Type again, exactly, the lines below from the start through the line that includes "code (R274). -/".

------ The data ------

-- ==== Sys2Proof/Machine/Flags.lean ====
section
/-! DEFINITION. The flags: STATUS as a word, the error codes, and the conditions that checks read (10_state.md R26, R31;
60_exceptions.md R274, R275). -/

namespace Sys2Proof.Machine

/-- The ERR code (R274). -/
def ErrorKind.code (e : ErrorKind) : BitVec 4 :=
  match e with
  | .configMode | .configSpeed | .configBitOrder | .configWordSize => 1#4
  | .framingLen | .framingEcho => 2#4
  | .pecMismatch => 3#4
  | .transportIo => 4#4
  | .illegalCmd | .illegalDesc | .illegalCsrNum => 5#4
  | .stateNotReady | .stateLocked | .stateReadOnly | .stateQueueFull | .stateNoResult
  | .stateAlready => 6#4

/-- The ESUB subcode (R275). -/
def ErrorKind.sub (e : ErrorKind) : BitVec 4 :=
  match e with
  | .configMode => 1#4
  | .configSpeed => 2#4
  | .configBitOrder => 3#4
  | .configWordSize => 4#4
  | .framingLen => 1#4
  | .framingEcho => 2#4
  | .pecMismatch => 0#4
  | .transportIo => 0#4
  | .illegalCmd => 1#4
  | .illegalDesc => 2#4
  | .illegalCsrNum => 3#4
  | .stateNotReady => 1#4
  | .stateLocked => 2#4
  | .stateReadOnly => 3#4
  | .stateQueueFull => 4#4
  | .stateNoResult => 5#4
  | .stateAlready => 6#4

/-- STATUS as CSR 0 (R31): READY bit 0, DONE bit 1, WARN bit 2, ERR bits 7:4, ESUB bits 11:8. -/
def State.statusWord (s : State) : Word :=
  0#20 ++ s.esub ++ s.err ++ 0#1 ++ BitVec.ofBool s.warn ++ BitVec.ofBool s.done ++ BitVec.ofBool s.ready

/-- A header echo byte of a slice is not 0x00 (40_frame.md R146). -/
def echoNonzero (hlen : Nat) (slice : List Byte) : Bool := (slice.take hlen).any (fun b => b != 0#8)

/-- A reserved bit of BUSCFG is set (30_encoding.md R109). -/
def buscfgReservedSet (buscfg : Word) : Bool :=
  buscfg.extractLsb' 16 16 != 0#16 || buscfg.extractLsb' 3 5 != 0#5

/-- Check 1 of INIT (43_host_control.md R245): bit BUSCFG.MODE of SUPPORTED_MODES. -/
def modeSupported (p : Params) (buscfg : Word) : Bool :=
  p.supportedModes.getLsbD (buscfg.extractLsb' 0 2).toNat

/-- Check 2 of INIT (R245): both bounds included. -/
def speedSupported (p : Params) (maxSpeed : Word) : Bool :=
  decide (p.speedMin ≤ maxSpeed.toNat) && decide (maxSpeed.toNat ≤ p.speedMax)

/-- BUSCFG.LSB_FIRST (R109). -/
def lsbFirst (buscfg : Word) : Bool := buscfg.getLsbD 2

/-- Check 4 of INIT (R245). -/
def wordSizeOk (buscfg : Word) : Bool := buscfg.extractLsb' 8 8 == Config.bitsPerWordReq

end Sys2Proof.Machine
end

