-- ==== Sys2Proof/Tests/Slice0.lean ====
section
/-! SUPPORT. Tests. Expected values are the spec's (95_test_vectors.md, or the examples of the rules named); the
witnesses show, for each statement with hypotheses, concrete values that meet them. -/

namespace Sys2Proof.Tests

open Sys2Proof Sys2Proof.Machine

/-! ### Small states -/

/-- The parameters of the test bench TB of 95_test_vectors.md, PEC_W at its default. -/
def tb : Params :=
  { pecTapsRst := 0x4599#15, qdepth := 16, supportedModes := 1#4, speedMin := 0, speedMax := 10000000 }

/-- TB right after reset. -/
def bench : State := State.resetWith tb

/-- TB with another PEC_W and other reset taps, right after reset. -/
def benchOf (w : PecWidth) (taps : BitVec w.val) : State :=
  State.resetWith { tb with pecW := w, pecTapsRst := taps }

/-- TB with a validated bus. -/
def live : State := { bench with ready := true }

/-- `s` with descriptors queued and the answers of XPORT fixed. -/
def loaded (s : State) (ds : List Descriptor) (script : List TransportAnswer) : State :=
  { s with dq := ds, bus := { script := script, sent := [] } }

/-- `s` with inputs at the command port. -/
def presented (s : State) (inputs : List HostInput) : State :=
  { s with host := { pending := inputs, response := none } }

/-- `s` about to encode one descriptor, OPC = 4 and HWADDR = 5 in BUSFMT. -/
def encoding (d : Descriptor) : State :=
  { live with dq := [d], opc := 4#4, hwaddr := 5#3, phase := .encode }

/-- `s` about to parse one descriptor on a received slice. -/
def parsing (chk : Bool) (d : Descriptor) (rx : List Byte) : State :=
  { live with dq := [d], echoChk := chk, phase := .parse, rxb := Memory.cells 0 rx }

/-- A field of the next state. -/
def after {α : Type} (r : Result) (f : State → α) : Option α :=
  match r with
  | .next t => some (f t)
  | .fault _ => none
  | .refused _ => none

/-- The response in the next state. -/
def answer (r : Result) : Option (Option Response) := after r (fun t => t.host.response)

def rdA3 : Descriptor := ⟨0x00000119#32, 0#64⟩
def wrA2 : Descriptor := ⟨0x00000210#32, 0xBEEF#64⟩
def rdB1 : Descriptor := ⟨0x0000120B#32, 0#64⟩
def wrB1 : Descriptor := ⟨0x00000A0A#32, 0x3C#64⟩
def rdC6 : Descriptor := ⟨0x00810435#32, 0#64⟩
def wrC6 : Descriptor := ⟨0x00000134#32, 0x123456789ABC#64⟩

/-! ### WellFormed: an ill-formed term for each check -/

theorem test_wf_addr_a : Instr.WellFormed (.rdA 0x40#16 1#4 0#64) = false := by decide
theorem test_wf_addr_b : Instr.WellFormed (.wrB 0x100#16 1#4 0#64) = false := by decide
theorem test_wf_dlen_low : Instr.WellFormed (.rdC 0#16 0#4 0#64) = false := by decide
theorem test_wf_dlen_high : Instr.WellFormed (.rdC 0#16 9#4 0#64) = false := by decide
theorem test_wf_value : Instr.WellFormed (.wrA 0#16 1#4 0x100#64) = false := by decide
theorem test_wf_read_value_free : Instr.WellFormed (.rdA 0x3F#16 8#4 (-1#64)) = true := by decide
theorem test_wf_calc_length (l : List Byte) (h : l.length = 65536) :
    Instr.WellFormed (.pecCalc l) = false := by simp [Instr.WellFormed, h]
theorem test_wf_check_length (l : List Byte) (h : l.length = 65536) :
    Instr.WellFormed (.pecChk l 0#8 0#8) = false := by simp [Instr.WellFormed, h]

/-! ### Decoding: words written out from 30_encoding.md R100, R107 and R108 -/

theorem test_decode_rdA : -- ADDR 0x2A at 23:8, DLEN 8 at 6:3, FMT 0, RD 1 (V1.4)
    decode (.desc ⟨0b00000000000000000010101001000001#32, 0#64⟩) = .ok (.rdA 0x2A#16 8#4 0#64) := by decide
theorem test_decode_wrA : -- V1.7
    decode (.desc ⟨0b00000000000000000001010100011000#32, 0x010203#64⟩)
      = .ok (.wrA 0x15#16 3#4 0x010203#64) := by decide
theorem test_decode_rdB : -- V1.13
    decode (.desc ⟨0b00000000000000001111111100010011#32, 0#64⟩) = .ok (.rdB 0xFF#16 2#4 0#64) := by decide
theorem test_decode_wrB : -- V1.14
    decode (.desc ⟨0b00000000000000000000000000011010#32, 0xABCDEF#64⟩)
      = .ok (.wrB 0#16 3#4 0xABCDEF#64) := by decide
theorem test_decode_rdC : -- V1.20
    decode (.desc ⟨0b00000000100000010000010000010101#32, 0#64⟩) = .ok (.rdC 0x8104#16 2#4 0#64) := by decide
theorem test_decode_wrC : -- V1.26
    decode (.desc ⟨0b00000000111111111111111101000100#32, 0xFFFFFFFFFFFFFFFF#64⟩)
      = .ok (.wrC 0xFFFF#16 8#4 0xFFFFFFFFFFFFFFFF#64) := by decide
theorem test_decode_reset : decode (.host ⟨0x00000001#32, [], []⟩) = .ok .reset := by decide
theorem test_decode_csrRd : decode (.host ⟨0x00000A02#32, [], []⟩) = .ok (.csrRd 10#8) := by decide
theorem test_decode_csrWr :
    decode (.host ⟨0x00000503#32, [0x4A#32], []⟩) = .ok (.csrWr 5#8 0x4A#32) := by decide
theorem test_decode_init :
    decode (.host ⟨0x00000004#32, [0x800#32, 1000000#32, 7#32], []⟩)
      = .ok (.init 0x800#32 1000000#32 7#32) := by decide
theorem test_decode_errClr : decode (.host ⟨0x00000005#32, [], []⟩) = .ok .errClr := by decide
theorem test_decode_dqPush : -- DQ.PUSH of V1.23, low word of DW1 first
    decode (.host ⟨0x00000010#32, [0x00000134#32, 0x56789ABC#32, 0x00001234#32], []⟩)
      = .ok (.dqPush 0x134#32 0x0000123456789ABC#64) := by decide
theorem test_decode_dqClr : decode (.host ⟨0x00000011#32, [], []⟩) = .ok .dqClr := by decide
theorem test_decode_exec : decode (.host ⟨0x00000012#32, [], []⟩) = .ok .exec := by decide
theorem test_decode_resRd : decode (.host ⟨0xFFFF0013#32, [], []⟩) = .ok (.resRd 0xFFFF#16) := by decide
theorem test_decode_pecCalc :
    decode (.host ⟨0x00020020#32, [], [0x00#8, 0x01#8]⟩) = .ok (.pecCalc [0x00#8, 0x01#8]) := by decide
theorem test_decode_pecChk :
    decode (.host ⟨0x00020021#32, [], [0x00#8, 0x01#8, 0x3D#8, 0x6F#8]⟩)
      = .ok (.pecChk [0x00#8, 0x01#8] 0x3D#8 0x6F#8) := by decide
theorem test_reserved_fmt : decode (.desc ⟨0x0000000F#32, 0#64⟩) = .error .reservedFmt := by decide
theorem test_reserved_bits : decode (.desc ⟨0x00000089#32, 0#64⟩) = .error .reservedBits ∧
    decode (.desc ⟨0x01000009#32, 0#64⟩) = .error .reservedBits := by decide
theorem test_unlisted_op : decode (.host ⟨0x00000000#32, [], []⟩) = .error .unknownOp ∧
    decode (.host ⟨0x00000022#32, [], []⟩) = .error .unknownOp := by decide
theorem test_unused_field : decode (.host ⟨0x00000120#32, [], []⟩) = .error .unusedField ∧
    decode (.host ⟨0x00010012#32, [], []⟩) = .error .unusedField := by decide -- V2.28, V4
theorem test_operand_count : decode (.host ⟨0x00000003#32, [], []⟩) = .error .operandCount := by decide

------

▸ Exercise result:
-- ==== Sys2Proof/Machine/Flags.lean ====
section
/-! DEFINITION. The flags: STATUS as a word, the error codes, and the conditions that checks read (10_state.md R26, R31;
60_exceptions.md R274, R275). -/

namespace Sys2Proof.Machine

/-- The ERR code (R274). -/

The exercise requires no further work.